-- ==== Sys2Proof/Machine/Step.lean ====
section
/-! DEFINITION. The step of the machine: the next input sample is taken and the edge happens. -/

namespace Sys2Proof.Machine

/-- One rising edge (`00_scope.md` R10). -/
def step (s : State) : Host.Outcome State Fault Refusal := stepEdge (nextInput s) s.popInput

/-- `s` with the row's word on the `cmd` port at the next edge, and able to accept it; for the row without bits, in a
transmission with the strobe on (log 4, log 10). -/
def State.withFetchWord (s : State) (nbits w : Nat) : State :=
  if nbits = 0 then s.presentTick else s.presentWord (BitVec.ofNat 67 (tableWord nbits w))

end Sys2Proof.Machine
end

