-- ==== Sys2Proof/Machine/Script.lean ====
section
/-! DEFINITION. The script notation of test programs and its pseudo-instructions (`30_encoding.md` R88, R89): which
input samples a line drives. Notation of the host; the block knows nothing of it. -/

namespace Sys2Proof.Machine

/-- A script line (R88). A command line with `+EN` has `txEn = true`. -/
inductive ScriptLine where
  | reset
  | nop (txEn : Bool)
  | enc (house : Byte) (channel : Nibble) (t10 : Int) (txEn : Bool)
  | enctx (house : Byte) (channel : Nibble) (t10 : Int) (txEn : Bool)
  | ldf (frame : Payload) (txEn : Bool)
  | tx (txEn : Bool)
  | cfgw (signPol clampEn : Bool) (txEn : Bool)
  | raw (w : CmdWord) (txEn : Bool)
  | tick (n : Nat)
  | idle (n : Nat)
  deriving DecidableEq, Repr

/-- The edge of `RESET`. -/
def resetEdge : PortIn := { rst := true, cmdValid := false, cmd := 0#67, txEn := false }

/-- The edges of a line (R88). -/
def ScriptLine.edges : ScriptLine → List PortIn
  | .reset => [resetEdge]
  | .nop en => [commandEdge (wordN 0b000#3) en]
  | .enc house channel t10 en => [commandEdge (wordE 0b001#3 house channel t10) en]
  | .enctx house channel t10 en => [commandEdge (wordE 0b100#3 house channel t10) en]
  | .ldf frame en => [commandEdge (frame ++ 0b010#3) en]
  | .tx en => [commandEdge (wordN 0b011#3) en]
  | .cfgw signPol clampEn en => [commandEdge (wordC 0b101#3 signPol clampEn) en]
  | .raw w en => [commandEdge w en]
  | .tick n => List.replicate n (plainEdge true)
  | .idle n => List.replicate n (plainEdge false)

/-- The edges of a program. -/
def scriptEdges (ls : List ScriptLine) : List PortIn := ls.flatMap ScriptLine.edges

/-- `SEND house, channel, t10` (R89). -/
def sendLines (q : Params) (house : Byte) (channel : Nibble) (t10 : Int) : List ScriptLine :=
  [.enctx house channel t10 false, .tick (total q)]

/-- `RESEND` (R89). -/
def resendLines (q : Params) : List ScriptLine := [.tx false, .tick (total q)]

/-- `encode_frame(house=H, channel=C, temperature=X)` for an `X` of at most one decimal place, given as `10 * X` (R89). -/
def encodeFrameLine (house : Byte) (channel : Nibble) (tenths : Int) : ScriptLine := .enc house channel tenths false

end Sys2Proof.Machine
end

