-- ==== Sys2Proof/Tests/Slice0.lean ====
section
/-! SUPPORT. Tests of single operations and single steps, and witnesses that the hypotheses of the obligations can be
met. Expected values are those of `95_test_vectors.md`; its rows are named in the comments. -/

namespace Sys2Proof.Tests

open Sys2Proof Sys2Proof.Machine

/-! ### Test data: TCFG of `95_test_vectors.md` section 2, with the entries of `M` the tests use -/

/-- `5555555599`, most significant bit first. -/
def preambleTcfg : List Bool := ((BitVec.toNat 0x5555555599#40).bits ++ [false]).reverse

def tcfg : Params where
  p := #v[0x000#12, 0x1A7#12, 0x2B3#12, 0x3C9#12, 0x45E#12, 0x5F0#12, 0x60D#12, 0x7E2#12, 0x894#12, 0x96B#12]
  m := [(-20, 0x111#12), (-10, 0x323#12), (-1, 0x500#12), (0, 0x535#12), (18, 0x8EF#12), (20, 0x959#12),
    (50, 0xF8F#12)]
  hoff := [(1#8, 0x000#12), (60#8, 0x5A5#12)]
  refHouse := 247#8
  preamble := preambleTcfg
  signPolReset := false

/-- The same without a preamble, so that `TOTAL = 128`. -/
def tcfg0 : Params := { tcfg with preamble := [] }

/-- The same without an `M` entry. -/
def tcfgEmpty : Params := { tcfg with m := [] }

/-- `G` of section 3.5. -/
def frameG : Frame := #v[0xEC#8, 0x40#8, 0x17#8, 0xF0#8, 0x90#8, 0x20#8, 0x04#8, 0x32#8]

/-- A state written `FRAME / FVALID BUSY DONE / POS / ERR / SIGN_POL CLAMP_EN`, nothing driven and nothing emitted. -/
def st (F : Frame) (fvalid busy done : Bool) (pos : BitVec 8) (err : BitVec 3) (signPol clampEn : Bool) : State where
  frame := F
  fvalid := fvalid
  busy := busy
  done := done
  pos := pos
  err := err
  signPol := signPol
  clampEn := clampEn
  params := tcfg
  inputs := []
  draws := 0
  trace := []

/-- The reset state under TCFG. -/
def sReset : State := st zeroFrame false false false 0#8 0#3 false false
/-- `G` held, idle, after a transmission. -/
def sIdle : State := st frameG true false true 0#8 0#3 false false
/-- `G` in transmission, at bit `k`. -/
def sBusy (k : BitVec 8) : State := st frameG true true false k 0#3 false false

/-- The next state of an outcome. -/
def nextOf : Host.Outcome State Fault Refusal → Option State
  | .next t => some t
  | .fault _ => none
  | .refused _ => none

/-! ### WellFormed -/

theorem test_wf_refuses_enc_1024 : (Instr.enc 247#8 1#4 1024).wf = false := by decide
theorem test_wf_refuses_enctx_below : (Instr.enctx 247#8 1#4 (-1025)).wf = false := by decide
theorem test_wf_takes_the_field : (Instr.enc 0#8 0#4 (-1024)).wf = true ∧ (Instr.enctx 0#8 0#4 1023).wf = true := by
  decide

/-! ### Decode: section 3.4, and words written out from the formats of R71 -/

theorem test_decode_nop : decode 0x00000000000000000#67 = .ok .nop := by decide
theorem test_decode_tx : decode 0x00000000000000003#67 = .ok .tx := by decide
/-- `ENC 247, 1, 209`, field by field: reserved, `temp10`, `channel`, `house`, opcode. -/
theorem test_decode_enc_bits :
    decode (0#41 ++ 0b00011010001#11 ++ 0b0001#4 ++ 0b11110111#8 ++ 0b001#3) = .ok (.enc 247#8 1#4 209) := by decide
theorem test_decode_enc_lowest : decode 0x00000000002000FB9#67 = .ok (.enc 247#8 1#4 (-1024)) := by decide
theorem test_decode_enctx : decode 0x00000000003CA91E4#67 = .ok (.enctx 60#8 2#4 (-107)) := by decide
/-- `LDF 0x0123456789ABCDEF`: `f0` first. -/
theorem test_decode_ldf_bits :
    decode (0x01#8 ++ 0x23#8 ++ 0x45#8 ++ 0x67#8 ++ 0x89#8 ++ 0xAB#8 ++ 0xCD#8 ++ 0xEF#8 ++ 0b010#3) =
      .ok (.ldf 0x01#8 0x23#8 0x45#8 0x67#8 0x89#8 0xAB#8 0xCD#8 0xEF#8) := by decide
theorem test_decode_ldf_word : decode 0x76200BF8481002192#67 =
    .ok (.ldf 0xEC#8 0x40#8 0x17#8 0xF0#8 0x90#8 0x20#8 0x04#8 0x32#8) := by decide
/-- `CFGW 1, 0`: `sign_pol` is bit 3, `clamp_en` bit 4. -/
theorem test_decode_cfgw_bits : decode (0#62 ++ 0b0#1 ++ 0b1#1 ++ 0b101#3) = .ok (.cfgw true false) := by decide
theorem test_decode_cfgw_clamp : decode 0x00000000000000015#67 = .ok (.cfgw false true) := by decide
theorem test_decode_110 : decode 0x7FFFFFFFFFFFFFFFE#67 = .ok (.reserved110 0xFFFFFFFFFFFFFFFF#64) := by decide
theorem test_decode_111 : decode 0x00000000000000007#67 = .ok (.reserved111 0#64) := by decide
theorem test_decode_rejects_reserved_bits :
    decode 0x00000000000000008#67 = .error (.reservedBit 0b000#3) ∧
    decode 0x40000000000000003#67 = .error (.reservedBit 0b011#3) ∧
    decode 0x00000000004688FB9#67 = .error (.reservedBit 0b001#3) ∧
    decode 0x40000000000688FBC#67 = .error (.reservedBit 0b100#3) ∧
    decode 0x00000000000000025#67 = .error (.reservedBit 0b101#3) := by decide
/-- No word selects two rows of the opcode map. -/
theorem test_rows_disjoint :
    opcodeMap.Pairwise fun a b => (a.pattern ^^^ b.pattern) &&& a.mask &&& b.mask ≠ 0#67 := by decide
theorem test_encode_enc : encode (.enc 60#8 2#4 (-107)) = some 0x00000000003CA91E1#67 := by decide
theorem test_encode_ldf : encode (.ldf 0x01#8 0x23#8 0x45#8 0x67#8 0x89#8 0xAB#8 0xCD#8 0xEF#8) =
    some 0x0091A2B3C4D5E6F7A#67 := by decide
theorem test_table_word_of_tick : decodeTableWord 0 0 = some .tick := by decide
theorem test_table_word_of_enctx : decodeTableWord 72 0x688FBC = some (.enctx 247#8 1#4 209) := by decide

/-! ### Temperature: section 3.1 -/

/-- W2: truncation toward zero; floor would give -11. -/
theorem test_digits_minus_107 :
    integerTemp 107 (isNegative (-107)) = -10 ∧ decimalDigit 107 = 7 ∧
    (bcdLow 107, bcdMid 107, bcdHigh 107) = (7, 0, 1) := by decide
/-- Rows 0 and -1: zero is not negative. -/
theorem test_sign_nibble_at_zero :
    signNibble (isNegative 0) false = 0x0#4 ∧ signNibble (isNegative (-1)) false = 0x8#4 ∧
    signNibble (isNegative 0) true = 0x8#4 ∧ signNibble (isNegative (-1)) true = 0x0#4 := by decide
theorem test_range_boundary : outOfRange (magnitude (-999)) = false ∧ outOfRange (magnitude (-1000)) = true := by
  decide

/-! ### Codec: section 3.2 -/

/-- V1. -/
theorem test_codec_v1 : frameGen tcfg false false 247#8 1#4 209 = .ok frameG := by decide
/-- V2. -/
theorem test_codec_v2 : frameGen tcfg false false 60#8 2#4 (-107) =
    .ok #v[0xEC#8, 0x40#8, 0x2C#8, 0x31#8, 0x70#8, 0x18#8, 0x04#8, 0x64#8] := by decide
/-- V5: a present zero offset. -/
theorem test_codec_v5 : frameGen tcfg false false 1#8 1#4 183 =
    .ok #v[0xEC#8, 0x40#8, 0x11#8, 0x0B#8, 0x38#8, 0x10#8, 0x73#8, 0x26#8] := by decide
/-- V6: the other polarity. -/
theorem test_codec_v6 : frameGen tcfg true false 247#8 1#4 (-107) =
    .ok #v[0xEC#8, 0x40#8, 0x17#8, 0xF4#8, 0x70#8, 0x10#8, 0x14#8, 0xC1#8] := by decide
/-- V21: clamped; the digits are the true ones. -/
theorem test_codec_v21 : frameGen tcfg false true 247#8 1#4 999 =
    .ok #v[0xEC#8, 0x40#8, 0x17#8, 0xF6#8, 0x99#8, 0x90#8, 0x65#8, 0xE4#8] := by decide
/-- V24, V26, V27: a gap is not clamped; the lookup before the house; the range first. -/
theorem test_codec_errors :
    frameGen tcfg false true 247#8 1#4 135 = .error (.lookup 13) ∧
    frameGen tcfg false false 5#8 1#4 600 = .error (.lookup 60) ∧
    frameGen tcfg false false 5#8 1#4 1000 = .error (.range 1000) ∧
    frameGen tcfg false false 5#8 1#4 209 = .error (.house 5#8) := by decide
theorem test_nibble_sum_greatest :
    byte6 (laneSum [0xFF#8, 0xFF#8, 0xFF#8, 0xFF#8, 0xFF#8, 0xFF#8]) = 0x4B#8 := by decide

/-! ### Bitstream: section 3.3 -/

theorem test_reflect_expand : reflect 0xEC#8 = 0xCE#8 ∧
    expand 0xCE#8 = [false, true, true, true, false, false, true, true] := by decide
/-- `PAYLOAD(0123456789ABCDEF)` begins `AA6A9A5A`: read as one number, first bit most significant. -/
theorem test_payload_first_digits :
    (payload #v[0x01#8, 0x23#8, 0x45#8, 0x67#8, 0x89#8, 0xAB#8, 0xCD#8, 0xEF#8]).take 32 =
      (BitVec.toNat 0xAA6A9A5A#32).bits.reverse := by decide
/-- Rows `k = 0, 1, 40, 42, 43, 72, 73, 166, 167` for V1. -/
theorem test_bsbit_rows :
    [0, 1, 40, 42, 43, 72, 73, 166, 167].map (bsBit tcfg frameG) =
      [false, true, true, false, true, false, true, true, false] := by decide
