-- ==== Sys2Proof/Syntax.lean ====
section
/-! DEFINITION. The commands the block takes: one constructor of `Instr` for each row of spec/opcode_table.json, with
the operands that the row's event or operation carries. -/

namespace Sys2Proof

/-- A control die (R14, R19). -/
inductive Cd | a | b
deriving DecidableEq, Repr

/-- A die of the device: the control dies A and B, and Die P (R14). -/
inductive Die | a | b | p
deriving DecidableEq, Repr

/-- A housekeeping converter: CVA, CVB, CVP, one to each die (R294). -/
abbrev Conv := Die

/-- A rail, RAIL00 to RAIL11 (R3). -/
abbrev Rail := Fin 12
/-- A phase, PH00 to PH47 (R3). -/
abbrev Ph := Fin 48
/-- A sequencing programme (R216). -/
abbrev Prog := Fin 8
/-- A housekeeping supply: 0 to 7 HB0 to HB7, 8 to 13 HL0 to HL5 (R245). -/
abbrev Hk := Fin 14
/-- A temperature source (R273). -/
abbrev Src := Fin 76
/-- A meter timer (R297). -/
abbrev Tmr := Fin 8
/-- An AVSBus port (R85). -/
abbrev Avs := Fin 4
/-- A candidate owner port (R350). -/
abbrev OPort := Fin 4
/-- A check-in slot of the watchdog (R417). -/
abbrev Slot := Fin 16
/-- A member of a gang: 0 the leader, 1 the deputy, 2 and 3 the followers (R131). -/
abbrev GMem := Fin 4

/-- A feed (R226). -/
inductive Feed | a | b
deriving DecidableEq, Repr

/-- Why the device declares a feed lost (R229). -/
inductive FeedCause | reverse | under | overv | droop
deriving DecidableEq, Repr

/-- An SPI port (R331). -/
inductive Port | a | b
deriving DecidableEq, Repr

/-- The path of a register access (R32, R430, R505). -/
inductive Path | bar0 | spiA | spiB
deriving DecidableEq, Repr

/-- A ring port (R370). -/
inductive Side | east | west
deriving DecidableEq, Repr

/-- How a packet of the ring arrives (R376, R377): the port it arrives at, whether its CRC-16 holds, whether it is the packet that
failed before, sent again, and the device that DST names, none for this device or a broadcast. -/
structure RxIn where
  via   : Side := .west
  ok    : Bool := true
  again : Bool := false
  dst   : Option Nat := none
deriving DecidableEq, Repr

/-- A packet of a gang slot as it arrives (R373, R379): the port, the slot G0 to G2, and the 8 bytes. -/
structure GangRx where
  via  : Side := .west
  slot : Fin 3 := 0
  pkt  : Nat := 0
deriving DecidableEq, Repr

/-- How the training of a ring link ends (R371, R372): whether the receiver has found the symbols, whether a number appears twice in the
chain, and the number of the device at the other end. -/
structure LinkTrain where
  sync  : Bool := true
  twice : Bool := false
deriving DecidableEq, Repr

/-- What VAON_RISE meets: whether VRTC has kept the always-on domain, the strap balls CID[5:0] and TEST_EN (R371, R435, R462, R502). -/
structure VaonIn where
  kept   : Bool := true
  cid    : Nat := 0
  testEn : Bool := false
deriving DecidableEq, Repr
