/-- The host link of this device. -/
structure HostSt where
  /-- CLT_BASE_LO.BASE_LO (R311, 20 bits). -/
  baseLo : Nat := 0
  /-- CLT_BASE_HI (R311, 32 bits). -/
  baseHi : Nat := 0
  /-- CLT_RANGE.FIRST (R312, 12 bits). -/
  first : Nat := 0
  /-- CLT_RANGE.COUNT (R312, 12 bits). -/
  cnt : Nat := 0
  /-- EVT_BASE_LO.EVT_LOG2 (R312, 4 bits). -/
  evtLog2 : Nat := 4
  /-- EVT_BASE_LO.BASE_LO (R312, 26 bits). -/
  evtLo : Nat := 0
  /-- EVT_BASE_HI (R312, 32 bits). -/
  evtHi : Nat := 0
  /-- HOST_CTL.EN (R312, 1 bits). -/
  en : Bool := false
  /-- HOST_CTL.EVT_EN (R312, 1 bits). -/
  evtEn : Bool := false
  /-- HOST_CTL.REFUSED (R312, 1 bits). -/
  refused : Bool := false
  /-- The turnstiles leave service at the next round boundary (R312, 1 bits). -/
  stopPend : Bool := false
  /-- HOST_CNT.STALE (R312, 16 bits). -/
  stale : Nat := 0
  /-- HOST_CNT.BAD_TS (R312, 16 bits). -/
  badTs : Nat := 0
  /-- LINK_STAT.SPEED (R505, 2 bits). -/
  speed : Nat := 0
  /-- LINK_STAT.ISL_A (R505, 1 bits). -/
  islA : Bool := false
  /-- LINK_STAT.ISL_B (R505, 1 bits). -/
  islB : Bool := false
  /-- Index memory and cache by client (R315, 4,096). -/
  clients : List Client := []
  /-- Tickets fetched and not processed, in service order (R319). -/
  fetched : List Fetched := []
  /-- Fetching has started (R475, 1 bits). -/
  fetchOn : Bool := false
  /-- Event head (R329, 16 bits). -/
  evHead : Nat := 0
  /-- Event tail (R329, 16 bits). -/
  evTail : Nat := 0
  /-- An event written since the last message of vector 0 (R330, 1 bits). -/
  evVec : Bool := false
  /-- A CHAIN_ALM bit newly set since the last message of vector 0 (R401, 1 bits). -/
  almVec : Bool := false
  /-- MSI-X table (R310, 1,024 bytes). -/
  msix : Mem := (List.range 64).map fun v => (16 * v + 12, 1)
  /-- MSI-X pending bits (R310, 64 bits). -/
  pba : Nat := 0
  /-- Vectors whose message was sent, newest first (R330). -/
  msgs : List Nat := []
  /-- The SPI windows (R331). -/
  win : Vector SpiWin 2 := Vector.replicate 2 {}
  /-- Bytes of host memory as the device has written them or last read them (R321). -/
  hostMem : Mem := []
  /-- Word the last register or AVSBus read returned (R507). -/
  bus : Option Nat := none
  /-- The last BAR0 access ended with Unsupported Request (R310, 1 bits). -/
  busUr : Bool := false
  /-- Acknowledge of the last AVSBus request (R86, 2 bits). -/
  avsAck : Option Nat := none
  /-- Uses of the entry cache so far (R315). -/
  useSeq : Nat := 0
  /-- Bursts of tickets fetched so far (R319). -/
  burstSeq : Nat := 0
  /-- Tickets processed in the ticket window of this round (R319, 11 bits). -/
  ticketN : Nat := 0
  /-- MSI-X Enable (R330, 1 bits). -/
  msixEn : Bool := false
  /-- MSI-X Function Mask (R330, 1 bits). -/
  fMask : Bool := false
  /-- The function is in D3hot, else in D0 (R309, 1 bits). -/
  d3 : Bool := false
  /-- An uncorrectable error stands in the AER status (R309, 1 bits). -/
  uncErr : Bool := false
deriving DecidableEq, Repr
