/-- Data into segments, as many bytes as they hold (R321, R327). -/
def State.fill (s : State) (segs : List (Nat × Nat)) (bs : List Nat) : State :=
  (s.segWrite segs bs).count 0x055 2 (min (segSum segs) bs.length / 64)

/-- The answer to a read of `m` bytes from offset `cur` on with segments of `tot` bytes: SHORT when they do not all fit (R327). -/
def fitReply (tot cur m : Nat) : Reply :=
  if m ≤ tot then { status := 0x00, value := fld m 32 0 } else { status := 0x01, value := fld tot 32 0 + fld (cur + tot) 32 32 }

/-- Answer a ticket with data, which go into its segments ahead of the stub; the data of a ticket that another head has forwarded travel to that
head (R321, R327, log entry 116). `cur` is the offset of the first byte in the data asked for. -/
def State.answer (s : State) (t : Tkt) (cur : Nat) (bs : List Nat) : State :=
  if (s.stubHead t.client).isSome then s.stub { ref := t.ref, value := fld bs.length 32 0 } bs
  else (s.fill t.segs bs).reply t (fitReply (segSum t.segs) cur bs.length)

end Sys2Proof.Machine
end

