-- ==== Sys2Proof/Machine/Lend.lean ====
section
/-! DEFINITION. Phase demand and light load (R106, R107), lending (R120 to R126), slot tables (R127, R128), region budgets
(R129), ganged rails (R131 to R142). -/

namespace Sys2Proof.Machine

/-! ### Slot tables -/

/-- ILV_OFS: the leader's record on a gang, under the overlay in force (R127, R140, R142). -/
def State.ilv (s : State) (r : Rail) : Nat :=
  if s.leads r then RailChain.ilvOfs (s.rchain r)
  else match s.members r with
    | m :: _ => Config.leaderIlv m.1 m.2 s.cfg.ovl % 256
    | [] => 0

/-- The offset of slot `j` of `n` from the start of a cycle (R127); on a gang slot `b + j` of N_gang (R140). -/
def State.slotOfs (s : State) (r : Rail) (j n : Nat) : Nat :=
  let q := s.qOf r
  let g := s.gang[r.val]
  let (i, m) := if s.ganged r then (g.myB + j, max 1 g.myNg) else (j, max 1 n)
  (Q.add (Q.divN (Q.mul q (Q.ofInt (s.ilv r : Int))) 256) (Q.divN (Q.mul q (Q.ofInt (i : Int))) m)).round.toNat

/-- The smaller shift, modulo Q, from one offset to another. -/
def State.shift (s : State) (r : Rail) (old new : Nat) : Int :=
  let q := (s.qOf r).round
  let d := ((new : Int) - old) % (max 1 q)
  if q < 2 * d then d - q else d

/-- Phases that have become ACTIVE or TEST since the last table take the slots after those of the existing phases, in
ascending number, and start at their slots; the existing phases keep their offsets (R105, R128). -/
def State.slotJoin (s : State) (r : Rail) : State :=
  let old := (s.railAt r).slots
  let new := (s.drivenOf r).filter fun p => !old.contains p.val
  if new = [] then s
  else
    let tab := old ++ new.map Fin.val
    let s := s.modRail r fun x => { x with slots := tab }
    new.foldl (fun s p => s.modPh p fun x => { x with ofs := s.slotOfs r (tab.idxOf p.val) tab.length, glide := 0 }) s

/-- Respace a rail at a frame boundary: kept phases keep their order and glide from where they are, joining ones follow
(R128). `extra` are phases on their way to the rail, which have a slot from the start of their move. -/
def State.respace (s : State) (r : Rail) (extra : List Ph) : State :=
  let on := s.drivenOf r
  let kept := (s.railAt r).slots.filter fun n => on.any fun p => p.val == n
  let new := (on ++ extra).filter fun p => !kept.contains p.val
  let tab := kept ++ (new.map Fin.val).mergeSort
  let s := s.modRail r fun x => { x with slots := tab, respace := false }
  (on ++ extra).foldl (fun s p =>
    let o := s.slotOfs r (tab.idxOf p.val) tab.length
    let q : Int := max 1 (s.qOf r).round
    s.modPh p fun x =>
      { x with ofs := o, glide := if kept.contains p.val then s.shift r (((x.ofs : Int) - x.glide) % q).toNat o else 0 }) s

◆ ◆ ◆ ◆ ◆ ◆ ◆

▶ [What you will do]
Copy verbatim, from the listing above, each line from the one containing "tail (R329, 16 bits). -/" down to the one containing "burstSeq : Nat := 0", inclusive.

▶ [Exercise output]
  /-- Event tail (R329, 16 bits). -/
  evTail : Nat := 0
  /-- An event written since the last message of vector 0 (R330, 1 bits). -/
  evVec : Bool := false
  /-- A CHAIN_ALM bit newly set since the last message of vector 0 (R401, 1 bits). -/
  almVec : Bool := false
  /-- MSI-X table (R310, 1,024 bytes). -/
  msix : Mem := (List.range 64).map fun v => (16 * v + 12, 1)
  /-- MSI-X pending bits (R310, 64 bits). -/
  pba : Nat := 0
  /-- Vectors whose message was sent, newest first (R330). -/
  msgs : List Nat := []
  /-- The SPI windows (R331). -/
  win : Vector SpiWin 2 := Vector.replicate 2 {}
  /-- Bytes of host memory as the device has written them or last read them (R321). -/
  hostMem : Mem := []
  /-- Word the last register or AVSBus read returned (R507). -/
  bus : Option Nat := none
  /-- The last BAR0 access ended with Unsupported Request (R310, 1 bits). -/
  busUr : Bool := false
  /-- Acknowledge of the last AVSBus request (R86, 2 bits). -/
  avsAck : Option Nat := none
  /-- Uses of the entry cache so far (R315). -/
  useSeq : Nat := 0
  /-- Bursts of tickets fetched so far (R319). -/
  burstSeq : Nat := 0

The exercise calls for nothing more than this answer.